### WHAT THE EXERCISE ASKS
Below is a block of entries; repeat exactly the lines starting at the line that contains "index).busy = s.busy := rfl" and ending at the line that contains "index).k = s.k := rfl", both included.

*** SUPPLIED MATERIAL ***

/-! ### startFramer -/

@[simp] theorem State.startFramer_cfg (job : Job) : (s.startFramer job).cfg = s.cfg := rfl
@[simp] theorem State.startFramer_fb (job : Job) : (s.startFramer job).fb = s.fb := rfl
@[simp] theorem State.startFramer_fbEpoch (job : Job) : (s.startFramer job).fbEpoch = s.fbEpoch := rfl
@[simp] theorem State.startFramer_acc (job : Job) : (s.startFramer job).acc = s.acc := rfl
@[simp] theorem State.startFramer_accEpoch (job : Job) : (s.startFramer job).accEpoch = s.accEpoch := rfl
@[simp] theorem State.startFramer_fbLen (job : Job) : (s.startFramer job).fbLen = s.fbLen := rfl
@[simp] theorem State.startFramer_xpos (job : Job) : (s.startFramer job).xpos = s.xpos := rfl
@[simp] theorem State.startFramer_ypos (job : Job) : (s.startFramer job).ypos = s.ypos := rfl
@[simp] theorem State.startFramer_xsize (job : Job) : (s.startFramer job).xsize = s.xsize := rfl
@[simp] theorem State.startFramer_ysize (job : Job) : (s.startFramer job).ysize = s.ysize := rfl
@[simp] theorem State.startFramer_paddr (job : Job) : (s.startFramer job).paddr = s.paddr := rfl
@[simp] theorem State.startFramer_plen (job : Job) : (s.startFramer job).plen = s.plen := rfl
@[simp] theorem State.startFramer_bright (job : Job) : (s.startFramer job).bright = s.bright := rfl
@[simp] theorem State.startFramer_parts (job : Job) : (s.startFramer job).parts = s.parts := rfl
@[simp] theorem State.startFramer_busy (job : Job) : (s.startFramer job).busy = true := rfl
@[simp] theorem State.startFramer_halt (job : Job) : (s.startFramer job).halt = s.halt := rfl
@[simp] theorem State.startFramer_errDim (job : Job) : (s.startFramer job).errDim = s.errDim := rfl
@[simp] theorem State.startFramer_errPkt (job : Job) : (s.startFramer job).errPkt = s.errPkt := rfl
@[simp] theorem State.startFramer_errSend (job : Job) : (s.startFramer job).errSend = s.errSend := rfl
@[simp] theorem State.startFramer_phase (job : Job) : (s.startFramer job).phase = s.phase := rfl
@[simp] theorem State.startFramer_row (job : Job) : (s.startFramer job).row = s.row := rfl
@[simp] theorem State.startFramer_col (job : Job) : (s.startFramer job).col = s.col := rfl
@[simp] theorem State.startFramer_stage (job : Job) : (s.startFramer job).stage = .build := rfl
@[simp] theorem State.startFramer_k (job : Job) : (s.startFramer job).k = 0 := rfl
@[simp] theorem State.startFramer_job (job : Job) : (s.startFramer job).job = some job := rfl
@[simp] theorem State.startFramer_txbuf (job : Job) : (s.startFramer job).txbuf = s.txbuf := rfl
@[simp] theorem State.startFramer_txlen (job : Job) : (s.startFramer job).txlen = s.txlen := rfl
@[simp] theorem State.startFramer_txEpoch (job : Job) : (s.startFramer job).txEpoch = s.txEpoch := rfl
@[simp] theorem State.startFramer_timer (job : Job) : (s.startFramer job).timer = s.timer := rfl
@[simp] theorem State.startFramer_out (job : Job) : (s.startFramer job).out = s.out := rfl
@[simp] theorem State.startFramer_rdata (job : Job) : (s.startFramer job).rdata = s.rdata := rfl
@[simp] theorem State.startFramer_sink (job : Job) : (s.startFramer job).sink = s.sink := rfl
@[simp] theorem State.startFramer_host (job : Job) : (s.startFramer job).host = s.host := rfl
@[simp] theorem State.startFramer_window (job : Job) : (s.startFramer job).window = s.window := rfl
@[simp] theorem State.startFramer_dutiful (job : Job) : (s.startFramer job).dutiful = s.dutiful := rfl

/-! ### loadStep -/

@[simp] theorem State.loadStep_cfg : s.loadStep.cfg = s.cfg := rfl
@[simp] theorem State.loadStep_fb :
    s.loadStep.fb = Memory.fill s.cfg.bmpBytes (fun _ => 0) ++ Memory.above s.fb s.cfg.bmpBytes := rfl
@[simp] theorem State.loadStep_fbEpoch : s.loadStep.fbEpoch = s.fbEpoch := rfl
@[simp] theorem State.loadStep_acc :
    s.loadStep.acc = Memory.fill s.cfg.pixels fun i => (s.readFb i).setWidth 16 := rfl
@[simp] theorem State.loadStep_accEpoch : s.loadStep.accEpoch = s.accEpoch := rfl
@[simp] theorem State.loadStep_fbLen : s.loadStep.fbLen = s.fbLen := rfl
@[simp] theorem State.loadStep_xpos : s.loadStep.xpos = s.xpos := rfl
@[simp] theorem State.loadStep_ypos : s.loadStep.ypos = s.ypos := rfl
@[simp] theorem State.loadStep_xsize : s.loadStep.xsize = s.xsize := rfl
@[simp] theorem State.loadStep_ysize : s.loadStep.ysize = s.ysize := rfl
@[simp] theorem State.loadStep_paddr : s.loadStep.paddr = s.paddr := rfl
@[simp] theorem State.loadStep_plen : s.loadStep.plen = s.plen := rfl
@[simp] theorem State.loadStep_bright : s.loadStep.bright = s.bright := rfl
@[simp] theorem State.loadStep_parts : s.loadStep.parts = s.parts := rfl
@[simp] theorem State.loadStep_busy : s.loadStep.busy = s.busy := rfl
@[simp] theorem State.loadStep_halt : s.loadStep.halt = s.halt := rfl
@[simp] theorem State.loadStep_errDim : s.loadStep.errDim = s.errDim := rfl
@[simp] theorem State.loadStep_errPkt : s.loadStep.errPkt = s.errPkt := rfl
@[simp] theorem State.loadStep_errSend : s.loadStep.errSend = s.errSend := rfl
@[simp] theorem State.loadStep_phase : s.loadStep.phase = .scan := rfl
@[simp] theorem State.loadStep_row : s.loadStep.row = 0 := rfl
@[simp] theorem State.loadStep_col : s.loadStep.col = 0 := rfl
@[simp] theorem State.loadStep_stage : s.loadStep.stage = s.stage := rfl
@[simp] theorem State.loadStep_k : s.loadStep.k = s.k := rfl
@[simp] theorem State.loadStep_job : s.loadStep.job = s.job := rfl
@[simp] theorem State.loadStep_txbuf : s.loadStep.txbuf = s.txbuf := rfl
@[simp] theorem State.loadStep_txlen : s.loadStep.txlen = s.txlen := rfl
@[simp] theorem State.loadStep_txEpoch : s.loadStep.txEpoch = s.txEpoch := rfl
@[simp] theorem State.loadStep_timer : s.loadStep.timer = s.timer := rfl
@[simp] theorem State.loadStep_out : s.loadStep.out = s.out := rfl
@[simp] theorem State.loadStep_rdata : s.loadStep.rdata = s.rdata := rfl
@[simp] theorem State.loadStep_sink : s.loadStep.sink = s.sink := rfl
@[simp] theorem State.loadStep_host : s.loadStep.host = s.host := rfl
@[simp] theorem State.loadStep_window : s.loadStep.window = s.window := rfl
@[simp] theorem State.loadStep_dutiful : s.loadStep.dutiful = s.dutiful := rfl

/-! ### hostRead -/

@[simp] theorem State.hostRead_cfg (index : Nat) : (s.hostRead index).cfg = s.cfg := rfl
@[simp] theorem State.hostRead_fb (index : Nat) : (s.hostRead index).fb = s.fb := rfl
@[simp] theorem State.hostRead_fbEpoch (index : Nat) : (s.hostRead index).fbEpoch = s.fbEpoch := rfl
@[simp] theorem State.hostRead_acc (index : Nat) : (s.hostRead index).acc = s.acc := rfl
@[simp] theorem State.hostRead_accEpoch (index : Nat) : (s.hostRead index).accEpoch = s.accEpoch := rfl
@[simp] theorem State.hostRead_fbLen (index : Nat) : (s.hostRead index).fbLen = s.fbLen := rfl
@[simp] theorem State.hostRead_xpos (index : Nat) : (s.hostRead index).xpos = s.xpos := rfl
@[simp] theorem State.hostRead_ypos (index : Nat) : (s.hostRead index).ypos = s.ypos := rfl
@[simp] theorem State.hostRead_xsize (index : Nat) : (s.hostRead index).xsize = s.xsize := rfl
@[simp] theorem State.hostRead_ysize (index : Nat) : (s.hostRead index).ysize = s.ysize := rfl
@[simp] theorem State.hostRead_paddr (index : Nat) : (s.hostRead index).paddr = s.paddr := rfl
@[simp] theorem State.hostRead_plen (index : Nat) : (s.hostRead index).plen = s.plen := rfl
@[simp] theorem State.hostRead_bright (index : Nat) : (s.hostRead index).bright = s.bright := rfl
@[simp] theorem State.hostRead_parts (index : Nat) : (s.hostRead index).parts = s.parts := rfl
@[simp] theorem State.hostRead_busy (index : Nat) : (s.hostRead index).busy = s.busy := rfl
@[simp] theorem State.hostRead_halt (index : Nat) : (s.hostRead index).halt = s.halt := rfl
@[simp] theorem State.hostRead_errDim (index : Nat) : (s.hostRead index).errDim = s.errDim := rfl
@[simp] theorem State.hostRead_errPkt (index : Nat) : (s.hostRead index).errPkt = s.errPkt := rfl
@[simp] theorem State.hostRead_errSend (index : Nat) : (s.hostRead index).errSend = s.errSend := rfl
@[simp] theorem State.hostRead_phase (index : Nat) : (s.hostRead index).phase = s.phase := rfl
@[simp] theorem State.hostRead_row (index : Nat) : (s.hostRead index).row = s.row := rfl
@[simp] theorem State.hostRead_col (index : Nat) : (s.hostRead index).col = s.col := rfl
@[simp] theorem State.hostRead_stage (index : Nat) : (s.hostRead index).stage = s.stage := rfl
@[simp] theorem State.hostRead_k (index : Nat) : (s.hostRead index).k = s.k := rfl
@[simp] theorem State.hostRead_job (index : Nat) : (s.hostRead index).job = s.job := rfl
@[simp] theorem State.hostRead_txbuf (index : Nat) : (s.hostRead index).txbuf = s.txbuf := rfl
@[simp] theorem State.hostRead_txlen (index : Nat) : (s.hostRead index).txlen = s.txlen := rfl
@[simp] theorem State.hostRead_txEpoch (index : Nat) : (s.hostRead index).txEpoch = s.txEpoch := rfl
@[simp] theorem State.hostRead_timer (index : Nat) : (s.hostRead index).timer = s.timer := rfl
@[simp] theorem State.hostRead_out (index : Nat) : (s.hostRead index).out = s.out := rfl
@[simp] theorem State.hostRead_rdata (index : Nat) : (s.hostRead index).rdata = s.readReg index := rfl
@[simp] theorem State.hostRead_sink (index : Nat) : (s.hostRead index).sink = s.sink := rfl
@[simp] theorem State.hostRead_host (index : Nat) : (s.hostRead index).host = s.host := rfl
@[simp] theorem State.hostRead_window (index : Nat) : (s.hostRead index).window = s.window := rfl
@[simp] theorem State.hostRead_dutiful (index : Nat) : (s.hostRead index).dutiful = s.dutiful := rfl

*** End of SUPPLIED MATERIAL ***

### RESULT OF THE EXERCISE
@[simp] theorem State.hostRead_busy (index : Nat) : (s.hostRead index).busy = s.busy := rfl
@[simp] theorem State.hostRead_halt (index : Nat) : (s.hostRead index).halt = s.halt := rfl
@[simp] theorem State.hostRead_errDim (index : Nat) : (s.hostRead index).errDim = s.errDim := rfl
@[simp] theorem State.hostRead_errPkt (index : Nat) : (s.hostRead index).errPkt = s.errPkt := rfl
@[simp] theorem State.hostRead_errSend (index : Nat) : (s.hostRead index).errSend = s.errSend := rfl
@[simp] theorem State.hostRead_phase (index : Nat) : (s.hostRead index).phase = s.phase := rfl
@[simp] theorem State.hostRead_row (index : Nat) : (s.hostRead index).row = s.row := rfl
@[simp] theorem State.hostRead_col (index : Nat) : (s.hostRead index).col = s.col := rfl
@[simp] theorem State.hostRead_stage (index : Nat) : (s.hostRead index).stage = s.stage := rfl
@[simp] theorem State.hostRead_k (index : Nat) : (s.hostRead index).k = s.k := rfl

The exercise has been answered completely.